### What you need to do
Check each line of the entries below for the word "hold" and state only how many lines have it.
[[ Dataset entries open ]]
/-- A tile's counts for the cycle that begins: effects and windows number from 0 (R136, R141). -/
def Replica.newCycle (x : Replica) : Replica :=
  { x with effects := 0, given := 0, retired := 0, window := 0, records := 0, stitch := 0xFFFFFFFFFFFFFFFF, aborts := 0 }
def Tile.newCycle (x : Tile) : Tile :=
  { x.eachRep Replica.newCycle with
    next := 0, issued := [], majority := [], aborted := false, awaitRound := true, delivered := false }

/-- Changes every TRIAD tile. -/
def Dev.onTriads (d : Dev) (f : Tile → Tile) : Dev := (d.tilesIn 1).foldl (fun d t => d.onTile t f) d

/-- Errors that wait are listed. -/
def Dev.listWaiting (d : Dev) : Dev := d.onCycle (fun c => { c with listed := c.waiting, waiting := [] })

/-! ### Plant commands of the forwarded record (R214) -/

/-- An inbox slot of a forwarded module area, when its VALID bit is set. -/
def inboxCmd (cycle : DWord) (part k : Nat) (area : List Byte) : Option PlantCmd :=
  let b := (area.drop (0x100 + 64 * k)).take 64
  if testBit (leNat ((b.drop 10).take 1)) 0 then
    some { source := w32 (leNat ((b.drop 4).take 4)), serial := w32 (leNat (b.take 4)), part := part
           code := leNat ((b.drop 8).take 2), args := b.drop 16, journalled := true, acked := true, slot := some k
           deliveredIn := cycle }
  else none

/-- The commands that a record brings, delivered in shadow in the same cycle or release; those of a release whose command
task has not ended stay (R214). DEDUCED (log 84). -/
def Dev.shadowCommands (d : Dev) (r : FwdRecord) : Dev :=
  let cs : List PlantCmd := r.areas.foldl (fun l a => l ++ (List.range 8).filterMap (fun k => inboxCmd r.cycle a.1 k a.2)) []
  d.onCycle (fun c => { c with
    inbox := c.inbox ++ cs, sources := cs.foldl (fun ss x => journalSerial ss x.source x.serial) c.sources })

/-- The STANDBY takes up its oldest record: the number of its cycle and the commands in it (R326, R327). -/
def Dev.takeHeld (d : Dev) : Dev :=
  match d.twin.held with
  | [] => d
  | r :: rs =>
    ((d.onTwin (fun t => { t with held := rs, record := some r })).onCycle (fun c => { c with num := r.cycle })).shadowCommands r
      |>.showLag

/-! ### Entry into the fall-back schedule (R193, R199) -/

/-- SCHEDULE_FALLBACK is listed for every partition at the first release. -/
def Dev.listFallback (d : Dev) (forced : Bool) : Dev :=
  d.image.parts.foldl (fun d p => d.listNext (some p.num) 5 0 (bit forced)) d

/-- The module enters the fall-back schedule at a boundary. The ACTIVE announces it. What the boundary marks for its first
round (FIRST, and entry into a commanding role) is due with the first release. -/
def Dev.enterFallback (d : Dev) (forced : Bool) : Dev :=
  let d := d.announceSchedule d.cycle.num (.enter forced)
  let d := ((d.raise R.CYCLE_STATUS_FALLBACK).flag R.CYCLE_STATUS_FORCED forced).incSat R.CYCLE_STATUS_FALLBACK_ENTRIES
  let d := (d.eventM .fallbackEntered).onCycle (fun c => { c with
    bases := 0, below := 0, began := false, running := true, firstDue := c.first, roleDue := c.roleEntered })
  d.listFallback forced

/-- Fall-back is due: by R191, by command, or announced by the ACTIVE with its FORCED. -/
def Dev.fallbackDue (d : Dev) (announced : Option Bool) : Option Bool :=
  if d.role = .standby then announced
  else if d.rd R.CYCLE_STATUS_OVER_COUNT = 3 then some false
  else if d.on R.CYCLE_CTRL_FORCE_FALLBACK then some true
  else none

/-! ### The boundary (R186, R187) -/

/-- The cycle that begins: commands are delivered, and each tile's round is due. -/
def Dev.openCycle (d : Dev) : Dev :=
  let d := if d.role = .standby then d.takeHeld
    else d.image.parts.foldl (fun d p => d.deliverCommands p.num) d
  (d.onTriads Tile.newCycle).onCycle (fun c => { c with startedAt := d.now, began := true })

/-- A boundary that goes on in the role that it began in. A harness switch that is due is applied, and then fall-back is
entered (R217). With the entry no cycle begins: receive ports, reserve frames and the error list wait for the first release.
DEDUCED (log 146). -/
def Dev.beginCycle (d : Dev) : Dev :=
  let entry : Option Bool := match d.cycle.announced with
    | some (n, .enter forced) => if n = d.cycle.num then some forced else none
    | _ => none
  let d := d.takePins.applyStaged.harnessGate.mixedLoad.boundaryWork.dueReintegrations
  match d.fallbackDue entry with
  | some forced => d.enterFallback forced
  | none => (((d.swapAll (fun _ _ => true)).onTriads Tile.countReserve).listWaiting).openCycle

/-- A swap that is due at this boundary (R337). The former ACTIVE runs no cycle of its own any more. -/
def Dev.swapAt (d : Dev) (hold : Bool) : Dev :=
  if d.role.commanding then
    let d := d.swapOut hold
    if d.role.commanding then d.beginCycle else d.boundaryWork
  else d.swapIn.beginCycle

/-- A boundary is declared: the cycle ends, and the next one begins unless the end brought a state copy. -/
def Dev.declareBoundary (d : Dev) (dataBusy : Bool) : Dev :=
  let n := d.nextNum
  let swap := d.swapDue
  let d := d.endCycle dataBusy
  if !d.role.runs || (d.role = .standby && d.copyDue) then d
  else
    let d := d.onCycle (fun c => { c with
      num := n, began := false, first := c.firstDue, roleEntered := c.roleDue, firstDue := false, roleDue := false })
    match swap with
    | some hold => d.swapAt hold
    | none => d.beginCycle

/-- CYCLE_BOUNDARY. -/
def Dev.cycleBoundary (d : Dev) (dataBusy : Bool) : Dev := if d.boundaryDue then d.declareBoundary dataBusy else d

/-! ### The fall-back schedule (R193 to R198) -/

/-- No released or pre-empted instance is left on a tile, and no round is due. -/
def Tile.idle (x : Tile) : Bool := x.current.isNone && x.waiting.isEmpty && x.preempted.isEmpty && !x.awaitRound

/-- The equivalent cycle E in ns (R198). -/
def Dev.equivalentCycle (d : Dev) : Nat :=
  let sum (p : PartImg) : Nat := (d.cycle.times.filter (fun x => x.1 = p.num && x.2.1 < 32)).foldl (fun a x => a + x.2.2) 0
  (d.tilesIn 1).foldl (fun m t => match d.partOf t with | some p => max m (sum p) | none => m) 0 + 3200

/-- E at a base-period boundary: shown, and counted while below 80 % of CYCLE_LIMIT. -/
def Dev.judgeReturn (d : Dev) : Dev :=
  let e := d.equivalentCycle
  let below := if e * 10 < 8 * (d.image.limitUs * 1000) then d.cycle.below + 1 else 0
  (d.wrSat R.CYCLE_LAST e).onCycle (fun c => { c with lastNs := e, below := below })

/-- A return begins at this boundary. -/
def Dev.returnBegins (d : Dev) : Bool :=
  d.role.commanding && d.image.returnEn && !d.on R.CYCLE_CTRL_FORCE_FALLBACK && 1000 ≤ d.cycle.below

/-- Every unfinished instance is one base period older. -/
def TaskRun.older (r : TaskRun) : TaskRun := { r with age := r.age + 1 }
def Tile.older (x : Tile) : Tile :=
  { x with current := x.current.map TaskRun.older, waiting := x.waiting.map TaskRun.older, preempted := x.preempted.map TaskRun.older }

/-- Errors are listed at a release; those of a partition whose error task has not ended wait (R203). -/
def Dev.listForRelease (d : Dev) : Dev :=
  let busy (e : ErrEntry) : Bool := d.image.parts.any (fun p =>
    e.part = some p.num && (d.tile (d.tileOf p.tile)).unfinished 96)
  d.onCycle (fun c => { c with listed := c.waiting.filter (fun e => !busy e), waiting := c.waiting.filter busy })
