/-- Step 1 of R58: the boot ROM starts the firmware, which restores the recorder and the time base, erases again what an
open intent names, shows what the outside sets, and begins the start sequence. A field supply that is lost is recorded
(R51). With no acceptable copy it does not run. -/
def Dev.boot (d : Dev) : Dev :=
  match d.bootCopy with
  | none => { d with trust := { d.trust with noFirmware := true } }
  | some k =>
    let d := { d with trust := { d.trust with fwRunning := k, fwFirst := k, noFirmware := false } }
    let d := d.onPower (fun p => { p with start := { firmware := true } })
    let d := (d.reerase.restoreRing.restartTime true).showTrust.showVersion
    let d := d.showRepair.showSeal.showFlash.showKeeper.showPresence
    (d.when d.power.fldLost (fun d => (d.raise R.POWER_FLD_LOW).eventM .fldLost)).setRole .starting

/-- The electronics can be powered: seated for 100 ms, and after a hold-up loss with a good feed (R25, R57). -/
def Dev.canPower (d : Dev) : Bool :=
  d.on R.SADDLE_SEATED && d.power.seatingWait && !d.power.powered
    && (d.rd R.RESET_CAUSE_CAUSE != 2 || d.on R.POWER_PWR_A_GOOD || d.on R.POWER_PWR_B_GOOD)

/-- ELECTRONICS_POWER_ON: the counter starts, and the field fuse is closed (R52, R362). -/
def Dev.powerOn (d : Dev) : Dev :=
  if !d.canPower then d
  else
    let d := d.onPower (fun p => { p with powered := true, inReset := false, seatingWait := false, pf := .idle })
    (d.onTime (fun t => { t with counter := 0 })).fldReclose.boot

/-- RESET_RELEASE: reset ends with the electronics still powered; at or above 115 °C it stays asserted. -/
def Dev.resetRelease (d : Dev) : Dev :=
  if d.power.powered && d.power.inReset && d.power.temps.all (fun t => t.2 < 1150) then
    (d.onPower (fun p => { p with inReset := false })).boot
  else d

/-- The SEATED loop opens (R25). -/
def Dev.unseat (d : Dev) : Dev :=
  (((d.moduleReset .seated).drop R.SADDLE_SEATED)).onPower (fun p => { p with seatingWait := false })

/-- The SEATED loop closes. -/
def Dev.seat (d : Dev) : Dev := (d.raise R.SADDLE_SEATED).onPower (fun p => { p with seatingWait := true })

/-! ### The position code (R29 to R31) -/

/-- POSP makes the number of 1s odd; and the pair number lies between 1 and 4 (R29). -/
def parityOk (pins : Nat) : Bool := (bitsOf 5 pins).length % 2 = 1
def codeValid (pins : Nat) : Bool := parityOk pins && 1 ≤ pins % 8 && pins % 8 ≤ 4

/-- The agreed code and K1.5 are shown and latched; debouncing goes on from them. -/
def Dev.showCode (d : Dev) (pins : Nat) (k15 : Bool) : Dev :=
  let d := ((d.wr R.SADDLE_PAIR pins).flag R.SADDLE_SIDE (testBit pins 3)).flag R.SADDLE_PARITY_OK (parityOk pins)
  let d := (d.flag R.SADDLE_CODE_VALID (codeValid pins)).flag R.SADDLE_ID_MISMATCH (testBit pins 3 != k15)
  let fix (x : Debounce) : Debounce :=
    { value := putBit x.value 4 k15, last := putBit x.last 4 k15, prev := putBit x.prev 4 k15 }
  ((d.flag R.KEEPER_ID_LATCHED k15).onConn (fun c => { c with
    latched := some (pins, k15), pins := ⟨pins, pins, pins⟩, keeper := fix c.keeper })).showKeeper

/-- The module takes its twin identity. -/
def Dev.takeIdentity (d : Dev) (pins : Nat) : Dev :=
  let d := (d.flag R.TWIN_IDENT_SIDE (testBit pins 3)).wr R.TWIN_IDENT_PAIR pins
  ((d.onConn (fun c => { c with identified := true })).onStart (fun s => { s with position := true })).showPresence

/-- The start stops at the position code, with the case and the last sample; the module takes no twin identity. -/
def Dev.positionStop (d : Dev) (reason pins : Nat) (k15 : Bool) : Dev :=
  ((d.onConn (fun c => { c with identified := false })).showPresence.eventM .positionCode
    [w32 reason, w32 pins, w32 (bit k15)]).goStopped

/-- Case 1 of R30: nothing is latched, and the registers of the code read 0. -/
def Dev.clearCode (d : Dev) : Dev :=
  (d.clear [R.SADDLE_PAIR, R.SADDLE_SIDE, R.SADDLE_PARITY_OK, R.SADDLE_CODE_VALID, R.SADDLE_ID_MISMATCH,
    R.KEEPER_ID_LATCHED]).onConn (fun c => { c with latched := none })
[[ Dataset entries closed ]]
### Written reply
4